SMRs and AMRs

Friday, January 30, 2015

Radical Jihad Will Not Be Easily Halted

By Tom Maertens
Mankato Free Press, January 28, 2015

France has suffered a series of terrorist attacks recently, the worst being the Charlie Hebdo killings in Paris. Religious extremists were behind those actions, shouting allahu akbar as they executed twelve journalists. As is well known, they were Muslims acting on behalf of Islam.

Slimane Nadour, head of communications at the Grand Mosque of Paris, acknowledged that fact, saying that “Everyone in France, including Muslims, is afraid of the radicals. Muslims themselves are the biggest target of radical Islamist terrorism.”

Radical Islamist terrorist groups include ISIL, Al Qaeda, Boko Haram, Al Shabab, AQAP, and the Taliban.

Pope Francis attributed the recent killings in France and the strife in the Middle East to “deviant forms of religion” such as religious fundamentalism, noting that perpetrators use God as a pretext for their crimes. …”Violence is always the product of a falsification of religion…whose only goal is power over others.”

There is a predictable result of such religiously-based terrorism: three separate polls show respectively that 60% of Italians view Islam as a dangerous religion and that 60% of Germans and 74% of the French say that Islam is not compatible with Western society. In contrast, has anybody ever worried about Unitarian suicide bombers, Amish jihadists or Quaker sleeper cells, for example?

One explanation for the growing extremism cites the background of Muslim immigrants from the most rural areas of Morocco, Algeria, Turkey, and Pakistan. The immigrants are poorer, less educated, and more religious than their host societies.

Yet there are millions of Christians in the Middle East who don’t blow themselves up to become martyrs, even though they live under the same economic and political circumstances as the supposedly oppressed Muslims.

The immigrants’ concept of nationhood is based on Islam, not on common language, history and ethnic group as in Europe. For them, the Qu’ran is seen as the constitution of an Islamic state; it uses religious rules – Shariah -- to enforce its control over all aspects of society. A 2013 Pew survey shows, for example, that 88% of Muslims in Egypt and 62% of Muslims in Pakistan support the death penalty for people who leave Islam.

Accordingly, many immigrants have refused to assimilate and instead, agitated for Islamic law, which is anathema in pluralistic and secular Europe. Many Europeans believe that immigrants should adapt to the host countries’ culture and traditions; instead, the immigrants frequently attempt to install the same dysfunctional systems they fled.

Some, such as ex-Senator Joe Lieberman, believe the response to Islamist terrorism should be open warfare, starting with a formal declaration of war. He asserted in the WSJ that the West must go on the offensive against radical Islam; that the U.S. and the European powers should form an alliance against the jihadist groups with the goal of destroying them militarily. Unfortunately, such an approach has not met with notable success; historically, it has created more jihadis, as happened in Afghanistan, Iraq and Syria. The Soviet invasion of Afghanistan led eventually to the creation of al Qaeda, and the US invasion of Iraq was instrumental in the formation of ISIS.

Other commentators, such as David Ignatius in the Washington Post, believe the role of religion is exaggerated. He points out that the three Paris attackers were less religious zealots than career criminals for whom jihadi groups apparently provided a sense of belonging and an outlet for adventure and their criminal proclivities: ISIS’s funding comes from pirated oil, kidnapping for ransom, bank robbery, theft, abducting and selling slaves – all sanctioned by Shariah as “spoils of war” -- and from wealthy Arabs.

Ignatius’s approach would be to have prominent Muslims explain that violence is not the real Islam, essentially, to talk them out of jihad.

Another “soft” approach is that of Denmark which attempts to steer returning jihadis towards education and jobs; it has seen the number of ISIS recruits drop from thirty in 2013 to one in 2014.

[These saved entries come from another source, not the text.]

/-- Entries that do not overlap: the one that covers an address is the first found. -/
theorem find_covers {l : List Tlb} (p : l.Pairwise (fun a b => b.overlaps a.ctx a.va (2 ^ a.sizeLog2) = false)) {ctx va : Nat}
    {e : Tlb} (m : e ∈ l) (c : e.covers ctx va = true) : l.find? (fun x => x.covers ctx va) = some e := by
  induction l with
  | nil => cases m
  | cons a r ih =>
    simp only [List.pairwise_cons] at p
    rcases List.mem_cons.1 m with rfl | m'
    · simp [List.find?, c]
    · have n : a.covers ctx va = false := by
        by_contra h
        have := covers_overlaps (by simpa using h) c
        rw [p.1 e m'] at this
        cases this
      simp [List.find?, n, ih p.2 m']

theorem others_apart {l : List Tlb} (p : l.Pairwise (fun a b => b.overlaps a.ctx a.va (2 ^ a.sizeLog2) = false)) {e x : Tlb}
    (he : e ∈ l) (hx : x ∈ l) (n : x ≠ e) : x.overlaps e.ctx e.va (2 ^ e.sizeLog2) = false := by
  induction l with
  | nil => cases hx
  | cons a r ih =>
    simp only [List.pairwise_cons] at p
    rcases List.mem_cons.1 he with rfl | he'
    · rcases List.mem_cons.1 hx with rfl | hx'
      · exact absurd rfl n
      · exact p.1 x hx'
    · rcases List.mem_cons.1 hx with rfl | hx'
      · exact overlaps_symm (p.1 e he')
      · exact ih p.2 he' hx'

/-- The first level after a use of one of its entries holds the same entries. -/
theorem l1Put_ok {s : State} {m : Nat} {e : Tlb} (h : FirstLevelOk s m) (he : e ∈ (Tab.look s.xl.l1 m).getD []) :
    FirstLevelOk (l1Put s m e) m ∧ ∀ x, x ∈ (Tab.look (l1Put s m e).xl.l1 m).getD [] ↔ x ∈ (Tab.look s.xl.l1 m).getD [] := by
  obtain ⟨n, p⟩ := h
  set l := (Tab.look s.xl.l1 m).getD [] with hl
  have self : e.overlaps e.ctx e.va (2 ^ e.sizeLog2) = true := by simp [Tlb.overlaps]
  have other : ∀ x ∈ l, x ≠ e → x.overlaps e.ctx e.va (2 ^ e.sizeLog2) = false := fun x hx n => others_apart p he hx n
  have memf : ∀ x, x ∈ l.filter (fun o => !o.overlaps e.ctx e.va (2 ^ e.sizeLog2)) ↔ x ∈ l ∧ x ≠ e := by
    intro x
    simp only [List.mem_filter, Bool.not_eq_true']
    refine ⟨fun ⟨a, b⟩ => ⟨a, ?_⟩, fun ⟨a, b⟩ => ⟨a, other x a b⟩⟩
    rintro rfl; rw [self] at b; cases b
  have len : (l.filter (fun o => !o.overlaps e.ctx e.va (2 ^ e.sizeLog2))).length < l.length := by
    apply List.length_filter_lt_length_iff_exists.2
    exact ⟨e, he, by simp [self]⟩
  have look : (Tab.look (l1Put s m e).xl.l1 m).getD [] = e :: l.filter (fun o => !o.overlaps e.ctx e.va (2 ^ e.sizeLog2)) := by
    simp only [l1Put, State.onXl, Tab.look_put, Option.getD_some, ← hl]
    apply List.take_of_length_le
    simp only [List.length_cons]; omega
  constructor
  · refine ⟨?_, ?_⟩
    · simp only [look, List.length_cons]; omega
    · simp only [look, List.pairwise_cons]
      refine ⟨fun x hx => other x ((memf x).1 hx).1 ((memf x).1 hx).2, p.filter _⟩
  · intro x
    rw [look, List.mem_cons, memf]
    by_cases hx : x = e
    · simp [hx, he]
    · simp [hx]

/-- What a lookup of a line in reach answers. -/
theorem xlate_inReach {s : State} {c va a : Nat} {n : Need} (f : FirstLevelOk s (c / 8)) (h : InReach s c va n a) :
    ∃ t pa, xlate s c va n = (t, .dev pa) ∧ paChip pa = chipId s ∧ paLocal pa = a ∧
      Quiet s t ∧ t.pr = s.pr ∧ t.rg = s.rg ∧ t.mv = s.mv ∧ t.xl.logs = s.xl.logs ∧ FirstLevelOk t (c / 8) ∧
      ∀ x, x ∈ (Tab.look t.xl.l1 (c / 8)).getD [] ↔ x ∈ (Tab.look s.xl.l1 (c / 8)).getD [] := by
  obtain ⟨_, ⟨e, m, cv, pa, u, ch, lo⟩, _⟩ := h
  have fd := find_covers f.2 m cv
  have lk : lookup s (c / 8) (chanAt s c).ctx va n = (l1Put s (c / 8) e, .dev pa) := by
    unfold lookup
    rw [fd]
    simp only [u]
  refine ⟨disarm (l1Put s (c / 8) e) (.chan c) va, pa, ?_, ch, lo, ?_, rfl, rfl, rfl, rfl, (l1Put_ok f m).1, (l1Put_ok f m).2⟩
  · simp only [xlate, lk]
  · constructor <;> rfl

theorem charge_quiet (s : State) (l n : Nat) : Quiet s (charge s l n) ∧ (charge s l n).pr = s.pr ∧ (charge s l n).xl = s.xl ∧
    (charge s l n).mv = s.mv := by
  unfold charge
  split
  · exact ⟨Quiet.refl s, rfl, rfl, rfl⟩
  · exact ⟨by constructor <;> rfl, rfl, rfl, rfl⟩

/-! ## Reads -/

theorem wakeUnit_quiet (s : State) (p : Nat) : Quiet s (wakeUnit s p) ∧ (wakeUnit s p).pr.mem = s.pr.mem ∧
    (wakeUnit s p).pr.conds = s.pr.conds ∧ (wakeUnit s p).pr.slices = s.pr.slices ∧ (wakeUnit s p).mv = s.mv ∧
    (wakeUnit s p).xl = s.xl := by
  unfold wakeUnit
  split
  · exact ⟨by constructor <;> rfl, rfl, rfl, rfl, rfl, rfl⟩
  · exact ⟨Quiet.refl s, rfl, rfl, rfl, rfl, rfl⟩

Others, like Fareed Zakaria, have pointed out that the Qu’ran does not have any prohibitions on blasphemy or criticizing the prophet: these are cynical inventions by political leaders to manipulate the naïve, which should be exposed.

No approach is likely to be successful, however, if weak governments cannot police their national territory, and equally important, cut off the groups’ financing.

The outcome of this campaign is uncertain, but it will be lengthy and expensive; civil liberties and individual privacy will likely suffer in the process. We will be lucky if we do not also suffer further major attacks in the process.